** DATA IN THIS EXERCISE follows **

-- ==== Sys2Proof/Machine/Opcodes.lean ====
section
/-!
DEFINITION. Status codes (R350, Table 11.14), the opcodes with what each packet may hold (R347, Tables 11.9, 11.12, 11.13), and the checks
of R343 that a packet in intake decides by itself.
-/
namespace Sys2Proof.Machine

/-! ### Status codes (Table 11.14) -/

/-- Status codes. -/
inductive Status where
  | ok | accepted
  | badOpcode | reserved | badLength | badIndex | badTick | badAddress | residue | loadCheck | badTree | badManifest
  | tableFull | tenantLimit | scheduleFull | hemCapacity | fitRefused | loadResource | kvSlots
  | reqState | tenantState | partState | imageState | graphState | fieldInUse | sessionState | cartridge | engineState
  | withdrawn | notPending
  | function | tenant | dmaWindow | strapOpen | key | licence
  | poisoned | dmaError | deckDown | timeout | internal
deriving DecidableEq, Repr

/-- The code of a status. -/
def statusCode : Status → Nat
  | .ok => 0x0000
  | .accepted => 0x0001
  | .badOpcode => 0x0101
  | .reserved => 0x0102
  | .badLength => 0x0103
  | .badIndex => 0x0104
  | .badTick => 0x0105
  | .badAddress => 0x0106
  | .residue => 0x0107
  | .loadCheck => 0x0108
  | .badTree => 0x0109
  | .badManifest => 0x010A
  | .tableFull => 0x0201
  | .tenantLimit => 0x0202
  | .scheduleFull => 0x0203
  | .hemCapacity => 0x0204
  | .fitRefused => 0x0205
  | .loadResource => 0x0206
  | .kvSlots => 0x0207
  | .reqState => 0x0301
  | .tenantState => 0x0302
  | .partState => 0x0303
  | .imageState => 0x0304
  | .graphState => 0x0305
  | .fieldInUse => 0x0306
  | .sessionState => 0x0307
  | .cartridge => 0x0308
  | .engineState => 0x0309
  | .withdrawn => 0x030A
  | .notPending => 0x030B
  | .function => 0x0401
  | .tenant => 0x0402
  | .dmaWindow => 0x0403
  | .strapOpen => 0x0404
  | .key => 0x0405
  | .licence => 0x0406
  | .poisoned => 0x0501
  | .dmaError => 0x0502
  | .deckDown => 0x0503
  | .timeout => 0x0504
  | .internal => 0x0505

/-- Lowest set bit of a number below 2^64, 64 for zero. -/
def lowBit (v : Nat) : Nat := ((List.range 64).find? (fun i => v.testBit i)).getD 64

/-! ### Packets (R329, R332, R342, R343, R347) -/

/-- Opcodes of Table 11.12: code, least and greatest LENGTH, the parameter bits the table names as (first bit, width), and
whether the header's PARTITION is used. -/
structure OpRow where
  code : Nat
  lo : Nat
  hi : Nat
  named : List (Nat × Nat)
  part : Bool := false

/-- A row of one LENGTH whose parameters are whole bytes: (first byte, bytes). -/
def opRow (code len : Nat) (bytes : List (Nat × Nat)) (part : Bool := false) : OpRow :=
  { code := code, lo := len, hi := len, named := bytes.map (fun x => (8 * x.1, 8 * x.2)), part := part }

/-- The bits of Table 11.13, from bit `b` on. -/
def submitBits (b : Nat) : List (Nat × Nat) := [(b, 374), (b + 376, 5), (b + 384, 6), (b + 392, 8)]

/-- Table 11.12, groups 0x01xx to 0x04xx. -/
def opRowsA : List OpRow :=
  [{ code := 0x0101, lo := 56, hi := 56, named := submitBits 0 },
   { code := 0x0102, lo := 16, hi := 16, named := [(0, 15), (64, 64)] },
   { code := 0x0103, lo := 64, hi := 64, named := [(0, 15), (32, 9)] ++ submitBits 64 },
   { code := 0x0104, lo := 8, hi := 8, named := [(0, 15)] }, { code := 0x0105, lo := 8, hi := 8, named := [(0, 15)] },
   { code := 0x0106, lo := 8, hi := 8, named := [(0, 15)] }, { code := 0x0107, lo := 8, hi := 8, named := [(0, 15)] },
   { code := 0x0108, lo := 16, hi := 16, named := [(0, 15), (32, 96)] },
   { code := 0x0109, lo := 16, hi := 136, named := [(0, 15), (32, 32)] ++ (List.range 16).map (fun j => (64 * (j + 1), 40)) },
   opRow 0x0201 40 [(0, 24), (32, 8)], opRow 0x0202 40 [(0, 26)], opRow 0x0203 24 [(0, 16)], opRow 0x0204 16 [(0, 4), (8, 8)], opRow 0x0205 8 [(0, 4)],
   opRow 0x0206 16 [(0, 4), (8, 8)], opRow 0x0207 40 [(0, 34)], opRow 0x0208 8 [(0, 4)], opRow 0x0209 16 [(0, 4), (8, 8)],
   opRow 0x020A 200 [(0, 1), (8, 192)],
   opRow 0x0301 16 [(0, 13)] true, opRow 0x0302 8 [(0, 1)] true, opRow 0x0303 8 [(0, 1)] true,
   { code := 0x0304, lo := 16, hi := 16, named := [(0, 5), (32, 4), (40, 24)], part := true },
   opRow 0x0305 0 [] true, opRow 0x0306 0 [] true, opRow 0x0307 0 [] true,
   { code := 0x0308, lo := 8, hi := 8, named := [(0, 33), (40, 3)], part := true }, opRow 0x0309 16 [(0, 3), (4, 6)] true, opRow 0x030A 24 [(0, 20)] true,
   opRow 0x0401 24 [(0, 17)] true, opRow 0x0402 8 [(0, 1)], opRow 0x0403 16 [(0, 1), (8, 8)], opRow 0x0404 24 [(0, 17)] true, opRow 0x0405 24 [(0, 17)] true]

/-- Table 11.12, groups 0x05xx to 0x08xx. -/
def opRowsB : List OpRow :=
  [opRow 0x0501 24 [(0, 3), (4, 8), (16, 8)], opRow 0x0502 16 [(0, 4), (8, 8)] true, opRow 0x0503 24 [(0, 2), (8, 16)] true, opRow 0x0504 16 [(0, 4), (8, 8)],
   opRow 0x0505 8 [(0, 4)], opRow 0x0506 16 [(0, 1), (8, 8)],
   opRow 0x0601 8 [(0, 1)], opRow 0x0602 8 [(0, 4)], opRow 0x0603 16 [(8, 8)], opRow 0x0604 16 [(8, 8)],
   opRow 0x0701 16 [(0, 1), (8, 8)], opRow 0x0702 8 [(0, 1), (2, 2)], opRow 0x0703 8 [(0, 1), (4, 4)], opRow 0x0704 8 [(0, 2)], opRow 0x0705 24 [(0, 4), (8, 16)],
   opRow 0x0706 24 [(0, 4), (8, 16)], opRow 0x0707 8 [(0, 3), (4, 2)], opRow 0x0708 16 [(0, 4), (8, 8)], opRow 0x0709 8 [(0, 2)],
   opRow 0x0801 8 [(0, 2)], opRow 0x0802 16 [(0, 1), (8, 8)], opRow 0x0803 8 [(0, 2)], opRow 0x0804 24 [(0, 1), (4, 3), (8, 16)], opRow 0x0805 16 [(0, 11)],
   opRow 0x0806 0 []]

/-- The row of an opcode. -/
def opFind (code : Nat) : Option OpRow := (opRowsA ++ opRowsB).find? (fun r => r.code == code)

/-- The first byte of a packet's parameters in which a bit that the row does not name is set. -/
def OpRow.unnamed (r : OpRow) (v : Nat) : Option Nat :=
  (List.range r.hi).find? (fun b => decide (b < r.hi) && (List.range 8).any (fun i => v.testBit (8 * b + i) && !r.named.any (fun x => decide (x.1 ≤ 8 * b + i) && decide (8 * b + i < x.1 + x.2))))

/-- Reserved header bits: RSV, FORCE and KEEP_ADAPT where they are not used, PARTITION where it is not used (Table 11.9). -/
def OpRow.badHeader (r : OpRow) (w : Nat) : Option Nat :=
  let mask := 0xFFC2000000000000 + (if r.part then 0 else 0x1F * 2 ^ 44) + (if r.code = 0x0303 then 0 else 2 ^ 52) + (if r.code = 0x0301 ∨ r.code = 0x0303 then 0 else 2 ^ 51)
  if w &&& mask = 0 then none else some (lowBit (w &&& mask) / 8)

/-- The checks of R343 that a packet in intake decides by itself, in order. -/
def packetCheck (x : Intake) : Option (Status × Nat) :=
  let w := leNat (x.bytes.take 8)
  let len := fld w 43 32
  let vf := match x.fn with | .vf _ => true | .pf _ => false
  if x.wordBad || x.headerBad then some (.poisoned, x.ptr)
  else match opFind (fld w 15 0) with
    | none => some (.badOpcode, 0)
    | some r =>
      if vf && fld w 15 8 != 1 && r.code != 0x0506 then some (.function, 0)
      else if len < r.lo ∨ r.hi < len ∨ len % 8 ≠ 0 ∨ x.bytes.length ≠ 16 + len then some (.badLength, if len < r.lo then r.lo else r.hi)
      else match r.badHeader w with
        | some o => some (.reserved, o)
        | none => (r.unnamed (leNat ((x.bytes.drop 16).take len))).map (fun o => (.reserved, 16 + o))

/-- Units a packet occupies (R329). -/
def packetUnits (n : Nat) : Nat := ceilDiv n 64

/-- Intake units of a packet; the LENGTH of one whose header word is bad is not known. -/
def Intake.units (x : Intake) : Nat := packetUnits (if x.headerBad then 64 else x.bytes.length)

/-- The TAG of the packet's reply: 0xFFFF where the header word is bad (R332). -/
def Intake.tag (x : Intake) : Nat := if x.headerBad then 0xFFFF else fld (leNat (x.bytes.take 8)) 31 16

/-- The cap of a PWR_CAP packet of a PF, which the supervisor copies as the packet enters intake (R393): 1,000 to 48,000 W. -/
def Intake.cap (x : Intake) : Option Nat :=
  let w := leNat ((x.bytes.drop 16).take 4)
  let pf := match x.fn with | .pf _ => true | .vf _ => false
  if pf && (packetCheck x).isNone && fld (leNat (x.bytes.take 8)) 15 0 == 0x0602 && decide (1000 ≤ w) && decide (w ≤ 48000) then some w else none

end Sys2Proof.Machine
end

** End of DATA IN THIS EXERCISE **

WORK TO COMPLETE:
Search the material for lines holding the word "poisoned", then say how many there are and nothing more.

WRITTEN RESPONSE:
3